Clinical Significance of Serum Chitotriosidase Level in Anti-MDA5 Antibody-positive Dermatomyositis-associated Interstitial Lung Disease.J Rheumatol 2019; 46(8):935-942JR
To assess prognostic factors of antimelanoma differentiation-associated gene 5 antibody (anti-MDA5)-positive dermatomyositis/clinically amyopathic DM-associated interstitial lung disease (DM/CADM-ILD) and evaluate the use of serum chitotriosidase, a marker for macrophage activation, as a potential biomarker in anti-MDA5-positive DM/CADM-ILD.
This retrospective study included 30 patients with anti-MDA5-positive DM/CADM-ILD. The clinical characteristics and laboratory findings at the time of diagnosis were analyzed. Serum chitotriosidase levels were measured in the 30 patients, in 21 healthy controls, and in 25 patients with anti-aminoacyl-tRNA synthetase antibody-positive (anti-ARS)-polymyositis (PM)/DM/CADM-ILD, and the potential of serum chitotriosidase as a prognostic biomarker in anti-MDA5-positive DM/CADM-ILD was assessed.
The median serum chitotriosidase level in patients with anti-MDA5-positive DM/CADM-ILD was 17.3 ng/ml, which was higher than that in healthy controls and anti-ARS-PM/DM/CADM-ILD (2.0 and 8.9 ng/ml, respectively). Of the 30 patients, 10 died of respiratory failure associated with DM/CADM-ILD deterioration. Cox hazard analysis demonstrated that higher serum chitotriosidase level and lower PaO2 value were significant predictors of a poor outcome. Using optimal cutoff levels according to receiver-operating characteristic curve analyses, chitotriosidase ≥ 23.5 ng/ml, ferritin ≥ 800 ng/ml, and Krebs von den Lungen-6 ≥ 720 U/ml were significantly associated with a poor prognosis.

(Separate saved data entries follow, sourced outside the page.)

-- ==== Sys2Proof/Syntax.lean ====
section
/-! DEFINITION. The commands of the part: one constructor per row of spec/opcode_table.json, with the operands that the
spec's words give the access or event (log 27). -/

namespace Sys2Proof

/-- One single-word access on the station bus (R24). `data` is what the master drives; a read drives nothing and carries 0. -/
structure Access where
  write : Bool
  addr : Nat
  enables : Enables
  data : Word
  master : Master
  deriving DecidableEq, Repr

/-- A word of a record window (R26, R192): the slot and the word in it. Sample and position slots hold two words, image slots
four, the control slot eight. -/
inductive RecordWord where
  | image (slot : BitVec 12) (word : BitVec 2)
  | sample (slot : BitVec 10) (word : BitVec 1)
  | position (slot : BitVec 11) (word : BitVec 1)
  | control (word : BitVec 3)
  deriving DecidableEq, Repr

/-- A full write of word 7 of the control slot (R177, R193): bits 16 to 31 carry the software sequence, bits 8 to 15 no field,
and bits 0 to 7 the kind, which the command's own name gives. -/
structure ControlWrite where
  sequence : BitVec 16
  spare : BitVec 8
  master : Master
  deriving DecidableEq, Repr

/-- The commands. Every bus command acts by the access it spells and by the state (log 2): the name says which step the
table makes of that access where the state calls for it. -/
inductive Instr where
  /-- RESET_N_ASSERT (R41). -/
  | resetNAssert
  /-- RESET_N_RELEASE (R41), with the levels of the strap pins at the release (R25). -/
  | resetNRelease (anch : BitVec 8) (linkid : BitVec 2)
  /-- TIME_COUNTER_ADVANCE (R40). -/
  | timeCounterAdvance
  /-- PASSED_ACCESS (R24): any access of the station bus. -/
  | passedAccess (a : Access)
  /-- NON_FINAL_WORD_WRITE (R29): a full write of a record word. -/
  | nonFinalWordWrite (place : RecordWord) (data : Word) (master : Master)
  /-- PARTIAL_WRITE (R32): a write of a record word with fewer than four enables. -/
  | partialWrite (place : RecordWord) (data : Word) (enables : Enables) (master : Master)
  /-- INCOMPLETE_RECORD (R30): a final-word write. -/
  | incompleteRecord (place : RecordWord) (data : Word) (master : Master)
  /-- IMAGE_RECORD (R10): the final-word write of an image slot. -/
  | imageRecord (slot : BitVec 12) (word3 : Word) (master : Master)
  /-- SAMPLE_RECORD (R44): the final-word write of a sample slot. -/
  | sampleRecord (slot : BitVec 10) (word1 : Word) (master : Master)
  /-- POSITION_REPORT (R141): the final-word write of a position slot. -/
  | positionReport (slot : BitVec 11) (word1 : Word) (master : Master)
  /-- COMMAND_READ (R38). -/
  | commandRead (valve : BitVec 11) (word : BitVec 2) (enables : Enables) (master : Master)
  /-- COMMAND_WRITE (R34). -/
  | commandWrite (valve : BitVec 11) (word : BitVec 2) (data : Word) (enables : Enables) (master : Master)
  /-- LOST_LATCH_READ (R50): a read of latch word k. -/
  | lostLatchRead (k : BitVec 5) (enables : Enables) (master : Master)
  /-- CONTROL_UNKNOWN_KIND (R177): the final-word write of a control record, whole. -/
  | controlUnknownKind (word7 : Word) (master : Master)
  /-- ADOPT_TOPOLOGY (R15). -/
  | adoptTopology (w : ControlWrite)
  /-- ADOPT_SENSORS (R15). -/
  | adoptSensors (w : ControlWrite)
  /-- REOPEN_IMAGE (R22). -/
  | reopenImage (w : ControlWrite)
  /-- ISOLATE_NODE (R86). -/
  | isolateNode (w : ControlWrite)
  /-- CONFIRM (R90). -/
  | confirm (w : ControlWrite)
  /-- RELEASE (R98). -/
  | release (w : ControlWrite)
  /-- RETRACT (R138). -/
  | retract (w : ControlWrite)
  /-- TEST_VALVE (R169). -/
  | testValve (w : ControlWrite)
  /-- VALVE_SERVICE_OUT (R175); the direction stands in word 1 of the control buffer. -/
  | valveServiceOut (w : ControlWrite)
  /-- VALVE_SERVICE_IN (R176); the direction stands in word 1 of the control buffer. -/
  | valveServiceIn (w : ControlWrite)
  /-- SET_DEMAND (R78). -/
  | setDemand (w : ControlWrite)
  /-- REBASELINE (R61). -/
  | rebaseline (w : ControlWrite)
  /-- SET_CAUSE (R182). -/
  | setCause (w : ControlWrite)
  /-- ACK_CAUSES (R184). -/
  | ackCauses (w : ControlWrite)
  /-- SENSOR_LOSS_EXPIRY (R49). -/
  | sensorLossExpiry (sensor : BitVec 10)
  /-- SENSOR_PERSISTENCE_EXPIRY (R55). -/
  | sensorPersistenceExpiry (sensor : BitVec 10)
  /-- CELL_PERSISTENCE_EXPIRY (R67). -/
  | cellPersistenceExpiry (cell : BitVec 6)
  /-- HOLD_EXPIRY (R91). -/
  | holdExpiry (incident : BitVec 3)
  /-- PICKUP_TIMER_EXPIRY (R155). -/
  | pickupTimerExpiry (valve : BitVec 11)
  /-- PROGRESS_TIMER_EXPIRY (R157). -/
  | progressTimerExpiry (valve : BitVec 11)
  /-- DEADLINE_EXPIRY (R156). -/
  | deadlineExpiry (valve : BitVec 11)
  /-- BOUNDARY_JOB_COMPLETION (R113): the running job completes. -/
  | boundaryJobCompletion
  /-- SUPPLY_JOB_COMPLETION (R121). -/
  | supplyJobCompletion
  /-- ABANDONED_JOB_COMPLETION (R107). -/
  | abandonedJobCompletion
  /-- TOPOLOGY_VALIDATION_COMPLETION (R17). -/
  | topologyValidationCompletion
  /-- SENSOR_VALIDATION_COMPLETION (R19). -/
  | sensorValidationCompletion
  /-- CROSS_CHECK_COMPLETION (R20). -/
  | crossCheckCompletion
  deriving DecidableEq, Repr

end Sys2Proof
end

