/-- A report-window read outside the lost latches is answered with the word at its offset and changes nothing; offsets in no page
read 0 (R28, R194). What every word of the summary, refusal, incident, cell, sensor and valve pages shows, field by field, and 0 in the
bits and words that no field occupies, the codes of the named values, the image state and the parameters in force (R11, R18, R21, R187 to
R189, R191, R194 to R197): an absent id shows 0xFFFF, an absent incident 15, an absent position 1023, a stopped timer or an absent time 0
(R191, R195). A refusal list of more than eight entries is no run's (R37). The model's are: what the absent slot, window, reason, master code, kind
and word index of the last error, an absent last sequence, last GOOD value or last location, a refusal position, an origin, a frame and a
meter beyond the count show, and the phase bit (log 20), the adoption results before their first job (log 38), and that such a read is
sent as a passed access (log 28). -/
def Obligations.ReportReadShowsTheWord : Prop :=
  (∀ (s : State) (a : Access) (off : Nat), s.resetAsserted = false → a.write = false → placeOf s.anch a.addr = .report off →
    off < 0x20300 ∨ 0x20380 ≤ off → exec (.passedAccess a) s = .next { s with port := .answered a (reportWord s off) }) ∧
  (∀ (s : State) (off : Nat), (0x202C0 ≤ off ∧ off < 0x20300) ∨ (0x20380 ≤ off ∧ off < 0x20400) ∨ 0x3FE00 ≤ off →
    reportWord s off = 0) ∧
  (∀ (l : List Nat) (i : Nat), i < 8 → (setField l).testBit i = decide (i ∈ l)) ∧
  (∀ (w : Word) (lo width : Nat), field w lo width = w.toNat / 2 ^ lo % 2 ^ width) ∧
  ([Tag.empty, .staged, .adopted].map Tag.code = List.range 3 ∧
    [ImageState.loading, .partially, .live].map ImageState.code = List.range 3 ∧
    [IncidentState.free, .searching, .checking, .held, .closing, .isolated, .failed, .releasing].map IncidentState.code = List.range 8 ∧
    [SensorState.unconfigured, .learning, .normal, .excursion, .tripped, .lost].map SensorState.code = List.range 6 ∧
    [CellState.idle, .quiet, .watch, .tripped, .suspended].map CellState.code = List.range 5 ∧
    [Motion.rest, .waiting, .issued, .travel, .fault].map Motion.code = List.range 5 ∧
    [Purpose.none, .close, .openUp, .testOut, .testBack].map Purpose.code = List.range 5 ∧
    [Source.hold, .close, .openUp, .test].map Source.code = List.range 4 ∧
    [Control.free, .controlled, .handbackPending].map Control.code = List.range 3 ∧
    [Health.untested, .good, .seized, .outOfService].map Health.code = List.range 4 ∧
    [FaultReason.none, .noPickup, .stalled, .overtime, .reverse, .torque, .breach].map FaultReason.code = List.range 7 ∧
    [AbortCause.none, .processorWrite, .holderGained, .closeRequest, .serviceOut].map AbortCause.code = List.range 5) ∧
  ([SensorKind.pressure, .flow].map SensorKind.code = List.range 2 ∧ [Format.binary, .decimal].map Format.code = List.range 2 ∧
    [NormalState.opened, .closed].map NormalState.code = List.range 2 ∧ [Policy.auto, .confirm].map Policy.code = List.range 2 ∧
    [Phase.coarse, .fine].map Phase.code = List.range 2 ∧ [HoldReason.none, .supplyCut, .policy].map HoldReason.code = List.range 3 ∧
    [Marker.none, .queued, .running].map Marker.code = List.range 3 ∧
    [FailReason.none, .depth, .boundaryFull, .regionLimit, .sourceInside, .causeOverflow].map FailReason.code = List.range 6 ∧
    [Job.boundary 0 0, .supply 0 0, .adoptTopology, .adoptSensors, .crossCheck].map Job.code = [1, 2, 3, 4, 5] ∧
    [LocationOutcome.opened, .absorbed, .noIncident].map LocationOutcome.code = [1, 2, 3] ∧
    [ControlOutcome.none, .accepted, .unknownKind, .notLive, .badId, .badArgument, .busyImage, .alreadyAdopted, .badNode, .regionActive,
      .noIncident, .wrongState, .nothingToRetract, .causeOpen, .busyValve, .outOfService, .notOpen].map ControlOutcome.code =
      List.range 17 ∧
    [Window.image, .sample, .position, .control].map Window.code = List.range 4 ∧
    [RecordReason.partialWrite, .incomplete, .slotMismatch, .fieldRange, .badKind, .noEntry, .duplicate, .listFull, .adopted,
      .adopting].map RecordReason.code = [1, 2, 3, 4, 5, 6, 7, 8, 9, 10] ∧
    [AdoptionOutcome.none, .passed, .failed].map AdoptionOutcome.code = List.range 3 ∧
    [AdoptionTable.none, .node, .pipe, .valve, .sensor, .cell].map AdoptionTable.code = List.range 6 ∧
    [AdoptionReason.none, .endMissing, .selfLoop, .degree, .noSource, .sourceCount, .protectedCount, .meterMissing, .meterNotFlow,
      .centreRange, .siteMissing, .centreMissing, .cellMissing].map AdoptionReason.code = List.range 13) ∧
  (∀ (i i' level : Nat) (g : BitVec 16), (Job.boundary i level).code = 1 ∧ (Job.supply i' g).code = 2) ∧
  ∀ s : State,
    let n := s.net
    (n.imageState = if n.live then .live else if n.topologyAdopted ∨ n.sensorsAdopted then .partially else .loading) ∧
    (n.params = if n.globals.tag = .adopted then n.globals.params else ⟨10, 20, 5, 100, 50, 20, 30, 150⟩) ∧
    let cut := fun width v : Nat => (width, v % 2 ^ width)
    let flag := fun b : Bool => (1, b.toNat)
    let id := fun v : Option Nat => cut 16 (v.getD 0xFFFF)
    let timer := fun (width : Nat) (t : Option Time) => cut width ((t.map BitVec.toNat).getD 0)
    let signed := fun (width : Nat) (v : Int) => (width, (BitVec.ofInt width v).toNat)
    let pair := fun (l : List Nat) (j : Nat) => [cut 16 (l.getD (2 * j) 0), cut 16 (l.getD (2 * j + 1) 0)]
    (let w := fun k => reportWord s (0x20000 + 4 * k)
      let c := s.controlResult
      let p := n.params
      let l := n.lastError
      let result := fun (k : Nat) (r : AdoptionResult) =>
        Shows (w k) [(2, r.outcome.code), (5, r.reason.code), (3, r.table.code)] ∧ Shows (w (k + 1)) [id r.id, id r.second] ∧
        w (k + 2) = r.time
      let running := match n.walker with
        | some r => [(3, r.job.code), cut 4 (r.job.incident.getD 15)]
        | none => [(3, 0), (4, 15)]
      let large := n.slots.countP fun v => decide (6 ≤ (n.valve v).diameter)
      Shows (w 0) [(2, n.imageState.code), flag n.topologyAdopted, flag n.sensorsAdopted, (2, n.topologyMarker.code),
        (2, n.sensorsMarker.code), (2, n.globals.tag.code)] ∧
      w 1 = s.time ∧
      Shows (w 2) [cut 8 p.closedTolerance, cut 8 p.openTolerance, cut 8 p.progressStep, cut 8 p.reverseTolerance] ∧
      Shows (w 3) [cut 16 p.progressWindow, cut 16 p.pickupTimeout] ∧
      Shows (w 4) [cut 16 p.breachMargin, cut 16 p.deadlineMargin] ∧
      result 5 n.topologyResult ∧ result 8 n.sensorsResult ∧ result 11 n.crossResult ∧
      Shows (w 14) [(16, c.sequence.toNat), (8, c.kind.toNat), (8, c.outcome.code)] ∧ w 15 = c.detail ∧ w 16 = c.time ∧
      Shows (w 17) [cut 8 n.attention.vector, (23, 0), flag n.attention.valid] ∧
      Shows (w 18) [cut 16 n.recordErrors, cut 16 n.dropped] ∧
      Shows (w 19) [(2, (l.window.map Window.code).getD 0), (4, (l.reason.map RecordReason.code).getD 0),
        (2, (l.master.map BitVec.toNat).getD 0), cut 4 (l.kind.getD 0), cut 3 (l.word.getD 0), flag l.slot.isSome,
        flag l.word.isSome, flag l.master.isSome, flag l.kind.isSome, flag l.id.isSome] ∧
      Shows (w 20) [id l.slot, id l.id] ∧ w 21 = l.time ∧
      Shows (w 22) (cut 4 n.jobs.length :: running) ∧ Shows (w 23) [cut 16 n.jobsCompleted, cut 16 n.jobsStale] ∧
      Shows (w 24) [cut 16 n.jobsAbandoned] ∧ Shows (w 25) [cut 12 n.queue.close.length, cut 12 n.queue.openUp.length] ∧
      Shows (w 26) [cut 12 n.queue.test.length, cut 4 n.slots.length, cut 2 large, cut 12 n.passedOver] ∧
      Shows (w 27) [(8, s.anch.toNat), (2, s.linkid.toNat)] ∧
      (∀ k, k < 16 →
        Shows (w (28 + 4 * k)) [flag (n.cause k).flag, cut 2 (n.cause k).level, cut 8 (n.cause k).vector,
          cut 16 (n.cause k).count] ∧
        w (29 + 4 * k) = (n.cause k).time ∧ w (30 + 4 * k) = (n.cause k).subject ∧ w (31 + 4 * k) = (n.cause k).detail) ∧
      ∀ k, 92 ≤ k → k < 128 → w k = 0) ∧
    (let w := fun k => reportWord s (0x20200 + 4 * k)
      let l := s.refusals
      Shows (w 0) [cut 16 s.refusalCount, cut 4 l.length] ∧
      ∀ k, k < 8 →
        (∀ r, l[k]? = some r →
          Shows (w (1 + 4 * k)) [cut 16 r.valve, cut 8 (setField r.holders), (2, r.control.code)] ∧
          w (2 + 4 * k) = r.word ∧ w (3 + 4 * k) = r.time ∧ w (4 + 4 * k) = 0) ∧
        (l[k]? = none → w (1 + 4 * k) = 0 ∧ w (2 + 4 * k) = 0 ∧ w (3 + 4 * k) = 0 ∧ w (4 + 4 * k) = 0)) ∧
    (s.refusals.length ≤ 8 → ∀ k, 33 ≤ k → k < 48 → reportWord s (0x20200 + 4 * k) = 0) ∧
    (∀ i, i < 8 →
      let w := fun k => reportWord s (0x20400 + 320 * i + 4 * k)
      let r := n.incident i
      Shows (w 0) [(3, r.state.code), (1, r.policy.code), (2, r.holdReason.code), (3, r.failReason.code), (2, r.marker.code),
        cut 2 r.depth, cut 4 (r.mergedInto.getD 15), cut 3 r.origins.length, cut 4 r.pendingCauses.length, cut 8 r.cutCount] ∧
      Shows (w 1) [(16, r.generation.toNat), cut 16 r.unlisted] ∧
      Shows (w 2) [cut 13 r.holdExpiry, cut 7 r.reopen, flag r.timeIsolated.isSome] ∧
      Shows (w 3) [cut 7 r.tally.opened, cut 7 r.tally.faulted, cut 7 r.tally.reclaimed, cut 10 r.note.ratio] ∧
      Shows (w 4) [id r.note.winner, cut 16 r.note.skips] ∧
      w 5 = r.holdTimer.getD 0 ∧ w 6 = r.timeOpened ∧ w 7 = r.timeIsolated.getD 0 ∧
      (∀ k, k < 4 →
        (∀ o, r.origins[k]? = some o → Shows (w (8 + 2 * k)) [cut 16 o.node, cut 8 (o.cell.getD 255)] ∧ w (9 + 2 * k) = o.time) ∧
        (r.origins[k]? = none → w (8 + 2 * k) = 0 ∧ w (9 + 2 * k) = 0)) ∧
      (∀ j, j < 4 → Shows (w (16 + j)) (pair r.pendingCauses j)) ∧ (∀ j, j < 2 → Shows (w (20 + j)) (pair r.cutList j)) ∧
      (∀ k, k < 4 →
        (∀ f, r.frames[k]? = some f →
          Shows (w (22 + 14 * k)) [flag f.checked, cut 3 f.causes.length, cut 3 f.seeds.length, cut 5 f.boundary.length] ∧
          (∀ j, j < 2 → Shows (w (23 + 14 * k + j)) (pair f.causes j)) ∧
          (∀ j, j < 2 → Shows (w (25 + 14 * k + j)) (pair f.seeds j)) ∧
          (∀ j, j < 8 → Shows (w (27 + 14 * k + j))
            (pair (f.boundary.map fun b => b.valve % 2 ^ 11 + 2 ^ 15 * b.failed.toNat) j)) ∧
          Shows (w (35 + 14 * k)) [cut 16 f.regionNodes, cut 16 f.regionPipes]) ∧
        (r.frames[k]? = none → ∀ j, j < 14 → w (22 + 14 * k + j) = 0)) ∧
      w 78 = 0 ∧ w 79 = 0) ∧
    (∀ k, k < 64 →
      let w := fun j => reportWord s (0x20E00 + 64 * k + 4 * j)
      let c := n.cell k
      Shows (w 0) [(2, c.tag.code), (3, c.state.code), (1, c.policy.code), flag c.known, cut 4 c.required, cut 5 c.score,
        cut 4 c.meters.length, cut 10 c.persistence] ∧
      Shows (w 1) [cut 16 c.threshold, cut 13 c.holdExpiry] ∧ Shows (w 2) [cut 16 c.centre, timer 10 c.persist] ∧
      w 3 = BitVec.ofInt 32 c.demand ∧ w 4 = BitVec.ofInt 32 c.imbalance ∧
      (∀ x, c.location = some x →
        Shows (w 5) [cut 16 c.absorbed, (2, x.outcome.code), cut 4 (x.incident.getD 15), cut 10 x.ratio] ∧ w 6 = x.time ∧
        Shows (w 7) [cut 16 x.origin, id x.winner] ∧ Shows (w 8) [cut 16 x.zeroBaseline, cut 16 x.ratioRange]) ∧
      (c.location = none →
        Shows (w 5) [cut 16 c.absorbed, (2, 0), (4, 15), (10, 0)] ∧ w 6 = 0 ∧ Shows (w 7) [(16, 0xFFFF), (16, 0xFFFF)] ∧
        w 8 = 0) ∧
      (∀ j, j < 6 → Shows (w (9 + j)) (pair (c.meters.map fun m => m.sensor % 2 ^ 10 + 2 ^ 15 * m.outward.toNat) j)) ∧
      w 15 = 0) ∧
    (∀ k, k < 1024 →
      let w := fun j => reportWord s (0x21E00 + 40 * k + 4 * j)
      let x := n.sensor k
      Shows (w 0) [(2, x.tag.code), (1, x.kind.code), (1, x.format.code), (3, x.state.code), flag x.seeded, flag (masked n x),
        flag x.latch, flag x.lastSequence.isSome, flag x.lastGood.isSome, cut 6 x.cell, cut 4 x.shift, cut 7 x.learningCount] ∧
      Shows (w 1) [cut 13 x.site, cut 15 x.threshold] ∧
      Shows (w 2) [cut 10 x.persistence, cut 12 x.lossTimeout, cut 7 x.remaining] ∧ Shows (w 3) [signed 24 x.baseline] ∧
      Shows (w 4) [signed 16 (x.baseline.tdiv 256), signed 16 (x.lastGood.getD 0)] ∧
      Shows (w 5) [(16, (x.lastSequence.getD 0).toNat), timer 12 x.loss] ∧
      Shows (w 6) [signed 17 x.lastDeviation, timer 10 x.persist] ∧ Shows (w 7) [cut 16 x.good, cut 16 x.doubtful] ∧
      Shows (w 8) [cut 16 x.bad, cut 16 x.badDigit] ∧ Shows (w 9) [cut 16 x.repeats]) ∧
    ∀ v, v < 2048 →
      let w := fun j => reportWord s (0x2BE00 + 40 * v + 4 * j)
      let x := n.valve v
      let r := x.report.getD ⟨1023, false, false, false, 0, 0⟩
      let m := x.image.getD ⟨0, 0, .none, 0, .hold, false⟩
      let inBack := if x.test.leg = .testBack then 1 else 0
      let ending := match x.test.result with
        | .none => (0, 0)
        | .good => (1, 0)
        | .seized => (2 + inBack, x.test.fault.code)
        | .link => (4 + inBack, x.test.fault.code)
        | .aborted => (6 + inBack, x.test.abort.code)
      Shows (w 0) [(16, x.imageSeq.toNat), (16, r.sequence.toNat)] ∧
      Shows (w 1) [cut 16 x.repeats, cut 8 (setField x.holders), cut 4 (x.releaseOwner.getD 15), cut 4 (x.divisor - 1)] ∧
      Shows (w 2) [timer 19 x.deadline, (2, x.tag.code), cut 3 (x.diameter - 1), (3, x.motion.code), (3, x.purpose.code),
        (2, x.health.code)] ∧
      Shows (w 3) [cut 12 x.endA, cut 12 x.endB, (3, x.fault.code), (3, ending.1), (2, x.control.code)] ∧
      Shows (w 4) [cut 12 x.strokeTime, cut 10 m.target, cut 10 m.rate] ∧
      Shows (w 5) [cut 10 r.position, timer 10 x.pickup, timer 10 x.progress, (2, m.source.code)] ∧
      Shows (w 6) [cut 10 x.reference, cut 10 x.best, cut 10 x.test.home, (1, x.normal.code), flag x.seated] ∧
      Shows (w 7) [cut 9 x.crossover, cut 9 x.test.depth, (3, ending.2), (1, x.phase.code), flag (x.confirmedClosed n.params),
        flag (x.confirmedOpen n.params), flag m.awaiting, flag x.image.isSome, flag r.torque, flag r.limitOpen,
        flag r.limitClosed] ∧
      w 8 = r.time ∧ w 9 = x.test.time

Serum chitotriosidase levels were negatively correlated with PaO2 and percentage predicted forced vital capacity. The survival rate was significantly poorer in patients with high chitotriosidase levels (≥ 23.5 ng/ml) than in those with low chitotriosidase levels (< 23.5 ng/ml).
Serum chitotriosidase may be a potential biomarker for predicting a poor prognosis in patients with anti-MDA5-positive DM/CADM-ILD.